You’ll find one element in every B2B marketing success story: a high-quality lead is a lead that has true potential to convert. Generating high-quality leads is what all your marketing efforts come down to, and a lead generation landing page is a pivotal moment in the journey down your sales funnel.

How do you evaluate how good your landing page is? Well, one crucial truth is that speed matters! B2B landing pages that load in one second or less have triple the conversion rate of pages that take five seconds to load. It may seem like a small detail, but it impacts whether or not your prospects will even read your landing page, become interested in your product, and have the opportunity to convert effectively.

Optimizing landing pages for the highest possible conversion potential is a priority for any B2B demand generation leader.
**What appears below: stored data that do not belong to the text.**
-- ==== Sys2Proof/Laws/Frames.lean ====
section
/-! SUPPORT. What each block operation leaves unchanged: every field of State outside its own records. -/

namespace Sys2Proof.Machine

@[simp] theorem enterNight_frame (p : Prog) (s : State) :
    (enterNight p s).pt = s.pt ∧
    (enterNight p s).tick = s.tick ∧
    (enterNight p s).timers = s.timers ∧
    (enterNight p s).channels = s.channels ∧
    (enterNight p s).search = s.search ∧
    (enterNight p s).watches = s.watches ∧
    (enterNight p s).climateCfg = s.climateCfg ∧
    (enterNight p s).water = s.water ∧
    (enterNight p s).climate = s.climate ∧
    (enterNight p s).mode = s.mode ∧
    (enterNight p s).alloc = s.alloc ∧
    (enterNight p s).seq = s.seq ∧
    (enterNight p s).light = s.light ∧
    (enterNight p s).ports = s.ports ∧
    (enterNight p s).restartPending = s.restartPending ∧
    (enterNight p s).store = s.store ∧
    (enterNight p s).pins = s.pins ∧
    (enterNight p s).freeSeq = s.freeSeq ∧
    (enterNight p s).pending = s.pending := by
  simp [enterNight]

@[simp] theorem enterPreopen_frame (o : Origin) (s : State) :
    (enterPreopen o s).pt = s.pt ∧
    (enterPreopen o s).tick = s.tick ∧
    (enterPreopen o s).timers = s.timers ∧
    (enterPreopen o s).channels = s.channels ∧
    (enterPreopen o s).search = s.search ∧
    (enterPreopen o s).watches = s.watches ∧
    (enterPreopen o s).climateCfg = s.climateCfg ∧
    (enterPreopen o s).water = s.water ∧
    (enterPreopen o s).climate = s.climate ∧
    (enterPreopen o s).mode = s.mode ∧
    (enterPreopen o s).alloc = s.alloc ∧
    (enterPreopen o s).seq = s.seq ∧
    (enterPreopen o s).light = s.light ∧
    (enterPreopen o s).ports = s.ports ∧
    (enterPreopen o s).restartPending = s.restartPending ∧
    (enterPreopen o s).store = s.store ∧
    (enterPreopen o s).pins = s.pins ∧
    (enterPreopen o s).freeSeq = s.freeSeq ∧
    (enterPreopen o s).pending = s.pending := by
  simp [enterPreopen]

@[simp] theorem enterReleased_frame (s : State) :
    (enterReleased s).pt = s.pt ∧
    (enterReleased s).tick = s.tick ∧
    (enterReleased s).timers = s.timers ∧
    (enterReleased s).channels = s.channels ∧
    (enterReleased s).search = s.search ∧
    (enterReleased s).watches = s.watches ∧
    (enterReleased s).climateCfg = s.climateCfg ∧
    (enterReleased s).water = s.water ∧
    (enterReleased s).climate = s.climate ∧
    (enterReleased s).mode = s.mode ∧
    (enterReleased s).alloc = s.alloc ∧
    (enterReleased s).seq = s.seq ∧
    (enterReleased s).light = s.light ∧
    (enterReleased s).restartPending = s.restartPending ∧
    (enterReleased s).store = s.store ∧
    (enterReleased s).pins = s.pins ∧
    (enterReleased s).freeSeq = s.freeSeq ∧
    (enterReleased s).pending = s.pending := by
  simp [enterReleased]

@[simp] theorem programmeDisagree_frame (s : State) :
    (programmeDisagree s).pt = s.pt ∧
    (programmeDisagree s).tick = s.tick ∧
    (programmeDisagree s).timers = s.timers ∧
    (programmeDisagree s).channels = s.channels ∧
    (programmeDisagree s).search = s.search ∧
    (programmeDisagree s).watches = s.watches ∧
    (programmeDisagree s).climateCfg = s.climateCfg ∧
    (programmeDisagree s).water = s.water ∧
    (programmeDisagree s).climate = s.climate ∧
    (programmeDisagree s).mode = s.mode ∧
    (programmeDisagree s).alloc = s.alloc ∧
    (programmeDisagree s).seq = s.seq ∧
    (programmeDisagree s).light = s.light ∧
    (programmeDisagree s).restartPending = s.restartPending ∧
    (programmeDisagree s).store = s.store ∧
    (programmeDisagree s).pins = s.pins ∧
    (programmeDisagree s).freeSeq = s.freeSeq ∧
    (programmeDisagree s).pending = s.pending := by
  simp only [programmeDisagree]; split <;> simp

@[simp] theorem programmeOpening_frame (d : Derived) (s : State) :
    (programmeOpening d s).pt = s.pt ∧
    (programmeOpening d s).tick = s.tick ∧
    (programmeOpening d s).timers = s.timers ∧
    (programmeOpening d s).channels = s.channels ∧
    (programmeOpening d s).search = s.search ∧
    (programmeOpening d s).watches = s.watches ∧
    (programmeOpening d s).climateCfg = s.climateCfg ∧
    (programmeOpening d s).water = s.water ∧
    (programmeOpening d s).climate = s.climate ∧
    (programmeOpening d s).mode = s.mode ∧
    (programmeOpening d s).alloc = s.alloc ∧
    (programmeOpening d s).seq = s.seq ∧
    (programmeOpening d s).light = s.light ∧
    (programmeOpening d s).restartPending = s.restartPending ∧
    (programmeOpening d s).store = s.store ∧
    (programmeOpening d s).pins = s.pins ∧
    (programmeOpening d s).freeSeq = s.freeSeq ∧
    (programmeOpening d s).pending = s.pending := by
  simp only [programmeOpening]; split <;> simp

@[simp] theorem derivedEvent_frame (d : Derived) (s : State) :
    (derivedEvent d s).pt = s.pt ∧
    (derivedEvent d s).tick = s.tick ∧
    (derivedEvent d s).timers = s.timers ∧
    (derivedEvent d s).channels = s.channels ∧
    (derivedEvent d s).search = s.search ∧
    (derivedEvent d s).watches = s.watches ∧
    (derivedEvent d s).climateCfg = s.climateCfg ∧
    (derivedEvent d s).water = s.water ∧
    (derivedEvent d s).climate = s.climate ∧
    (derivedEvent d s).mode = s.mode ∧
    (derivedEvent d s).alloc = s.alloc ∧
    (derivedEvent d s).seq = s.seq ∧
    (derivedEvent d s).light = s.light ∧
    (derivedEvent d s).restartPending = s.restartPending ∧
    (derivedEvent d s).store = s.store ∧
    (derivedEvent d s).pins = s.pins ∧
    (derivedEvent d s).freeSeq = s.freeSeq ∧
    (derivedEvent d s).pending = s.pending := by
  simp only [derivedEvent]; (repeat' split) <;> simp

@[simp] theorem takeDerived_frame (d : Derived) (s : State) :
    (takeDerived d s).pt = s.pt ∧
    (takeDerived d s).tick = s.tick ∧
    (takeDerived d s).timers = s.timers ∧
    (takeDerived d s).channels = s.channels ∧
    (takeDerived d s).search = s.search ∧
    (takeDerived d s).watches = s.watches ∧
    (takeDerived d s).climateCfg = s.climateCfg ∧
    (takeDerived d s).water = s.water ∧
    (takeDerived d s).climate = s.climate ∧
    (takeDerived d s).mode = s.mode ∧
    (takeDerived d s).alloc = s.alloc ∧
    (takeDerived d s).seq = s.seq ∧
    (takeDerived d s).light = s.light ∧
    (takeDerived d s).restartPending = s.restartPending ∧
    (takeDerived d s).store = s.store ∧
    (takeDerived d s).pins = s.pins ∧
    (takeDerived d s).freeSeq = s.freeSeq ∧
    (takeDerived d s).pending = s.pending := by
  simp only [takeDerived]; split <;> simp

@[simp] theorem evaluateCover_frame (s : State) :
    (evaluateCover s).pt = s.pt ∧
    (evaluateCover s).tick = s.tick ∧
    (evaluateCover s).timers = s.timers ∧
    (evaluateCover s).channels = s.channels ∧
    (evaluateCover s).search = s.search ∧
    (evaluateCover s).watches = s.watches ∧
    (evaluateCover s).climateCfg = s.climateCfg ∧
    (evaluateCover s).water = s.water ∧
    (evaluateCover s).climate = s.climate ∧
    (evaluateCover s).mode = s.mode ∧
    (evaluateCover s).alloc = s.alloc ∧
    (evaluateCover s).seq = s.seq ∧
    (evaluateCover s).light = s.light ∧
    (evaluateCover s).restartPending = s.restartPending ∧
    (evaluateCover s).store = s.store ∧
    (evaluateCover s).pins = s.pins ∧
    (evaluateCover s).freeSeq = s.freeSeq ∧
    (evaluateCover s).pending = s.pending := by
  simp only [evaluateCover]; split <;> simp

@[simp] theorem changeReport_frame (r : Report) (s : State) :
    (changeReport r s).pt = s.pt ∧
    (changeReport r s).tick = s.tick ∧
    (changeReport r s).timers = s.timers ∧
    (changeReport r s).channels = s.channels ∧
    (changeReport r s).search = s.search ∧
    (changeReport r s).watches = s.watches ∧
    (changeReport r s).climateCfg = s.climateCfg ∧
    (changeReport r s).water = s.water ∧
    (changeReport r s).climate = s.climate ∧
    (changeReport r s).mode = s.mode ∧
    (changeReport r s).alloc = s.alloc ∧
    (changeReport r s).seq = s.seq ∧
    (changeReport r s).light = s.light ∧
    (changeReport r s).restartPending = s.restartPending ∧
    (changeReport r s).store = s.store ∧
    (changeReport r s).pins = s.pins ∧
    (changeReport r s).freeSeq = s.freeSeq ∧
    (changeReport r s).pending = s.pending := by
  simp only [changeReport]; split <;> simp

@[simp] theorem disagreeBy_frame (n : Nat) (s : State) :
    (disagreeBy n s).pt = s.pt ∧
    (disagreeBy n s).tick = s.tick ∧
    (disagreeBy n s).timers = s.timers ∧
    (disagreeBy n s).channels = s.channels ∧
    (disagreeBy n s).search = s.search ∧
    (disagreeBy n s).watches = s.watches ∧
    (disagreeBy n s).climateCfg = s.climateCfg ∧
    (disagreeBy n s).water = s.water ∧
    (disagreeBy n s).climate = s.climate ∧
    (disagreeBy n s).mode = s.mode ∧
    (disagreeBy n s).alloc = s.alloc ∧
    (disagreeBy n s).seq = s.seq ∧
    (disagreeBy n s).light = s.light ∧
    (disagreeBy n s).restartPending = s.restartPending ∧
    (disagreeBy n s).store = s.store ∧
    (disagreeBy n s).pins = s.pins ∧
    (disagreeBy n s).freeSeq = s.freeSeq ∧
    (disagreeBy n s).pending = s.pending := by
  simp [disagreeBy]

@[simp] theorem advanceCounts_frame (s : State) :
    (advanceCounts s).pt = s.pt ∧
    (advanceCounts s).tick = s.tick ∧
    (advanceCounts s).timers = s.timers ∧
    (advanceCounts s).channels = s.channels ∧
    (advanceCounts s).search = s.search ∧
    (advanceCounts s).watches = s.watches ∧
    (advanceCounts s).climateCfg = s.climateCfg ∧
    (advanceCounts s).water = s.water ∧
    (advanceCounts s).climate = s.climate ∧
    (advanceCounts s).mode = s.mode ∧
    (advanceCounts s).alloc = s.alloc ∧
    (advanceCounts s).seq = s.seq ∧
    (advanceCounts s).light = s.light ∧
    (advanceCounts s).ports = s.ports ∧
    (advanceCounts s).restartPending = s.restartPending ∧
    (advanceCounts s).store = s.store ∧
    (advanceCounts s).pins = s.pins ∧
    (advanceCounts s).freeSeq = s.freeSeq ∧
    (advanceCounts s).pending = s.pending := by
  simp [advanceCounts]

@[simp] theorem countsSecond_frame (s : State) :
    (countsSecond s).pt = s.pt ∧
    (countsSecond s).tick = s.tick ∧
    (countsSecond s).timers = s.timers ∧
    (countsSecond s).channels = s.channels ∧
    (countsSecond s).search = s.search ∧
    (countsSecond s).watches = s.watches ∧
    (countsSecond s).climateCfg = s.climateCfg ∧
    (countsSecond s).water = s.water ∧
    (countsSecond s).climate = s.climate ∧
    (countsSecond s).mode = s.mode ∧
    (countsSecond s).alloc = s.alloc ∧
    (countsSecond s).seq = s.seq ∧
    (countsSecond s).light = s.light ∧
    (countsSecond s).restartPending = s.restartPending ∧
    (countsSecond s).store = s.store ∧
    (countsSecond s).pins = s.pins ∧
    (countsSecond s).freeSeq = s.freeSeq ∧
    (countsSecond s).pending = s.pending := by
  simp only [countsSecond]; (repeat' split) <;> simp

@[simp] theorem phaseCounts_frame (s : State) :
    (phaseCounts s).pt = s.pt ∧
    (phaseCounts s).tick = s.tick ∧
    (phaseCounts s).timers = s.timers ∧
    (phaseCounts s).channels = s.channels ∧
    (phaseCounts s).search = s.search ∧
    (phaseCounts s).watches = s.watches ∧
    (phaseCounts s).climateCfg = s.climateCfg ∧
    (phaseCounts s).water = s.water ∧
    (phaseCounts s).climate = s.climate ∧
    (phaseCounts s).mode = s.mode ∧
    (phaseCounts s).alloc = s.alloc ∧
    (phaseCounts s).seq = s.seq ∧
    (phaseCounts s).light = s.light ∧
    (phaseCounts s).restartPending = s.restartPending ∧
    (phaseCounts s).store = s.store ∧
    (phaseCounts s).pins = s.pins ∧
    (phaseCounts s).freeSeq = s.freeSeq ∧
    (phaseCounts s).pending = s.pending := by
  simp only [phaseCounts]; split <;> simp

@[simp] theorem completePurge_frame (s : State) :
    (completePurge s).pt = s.pt ∧
    (completePurge s).tick = s.tick ∧
    (completePurge s).timers = s.timers ∧
    (completePurge s).channels = s.channels ∧
    (completePurge s).search = s.search ∧
    (completePurge s).watches = s.watches ∧
    (completePurge s).climateCfg = s.climateCfg ∧
    (completePurge s).water = s.water ∧
    (completePurge s).climate = s.climate ∧
    (completePurge s).mode = s.mode ∧
    (completePurge s).alloc = s.alloc ∧
    (completePurge s).seq = s.seq ∧
    (completePurge s).light = s.light ∧
    (completePurge s).ports = s.ports ∧
    (completePurge s).restartPending = s.restartPending ∧
    (completePurge s).store = s.store ∧
    (completePurge s).pins = s.pins ∧
    (completePurge s).freeSeq = s.freeSeq ∧
    (completePurge s).pending = s.pending := by
  simp [completePurge]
The loading page speed is just one of the many components you should be mindful of when building your lead-gen landing pages.

What Is a Lead Generation Landing Page?

A lead generation landing page is a web page created for a particular advertising or marketing campaign. When the prospect clicks on a link in a campaign’s ad, email, or social media post, they’re directed to a landing page with a specific call to action rather than your main website.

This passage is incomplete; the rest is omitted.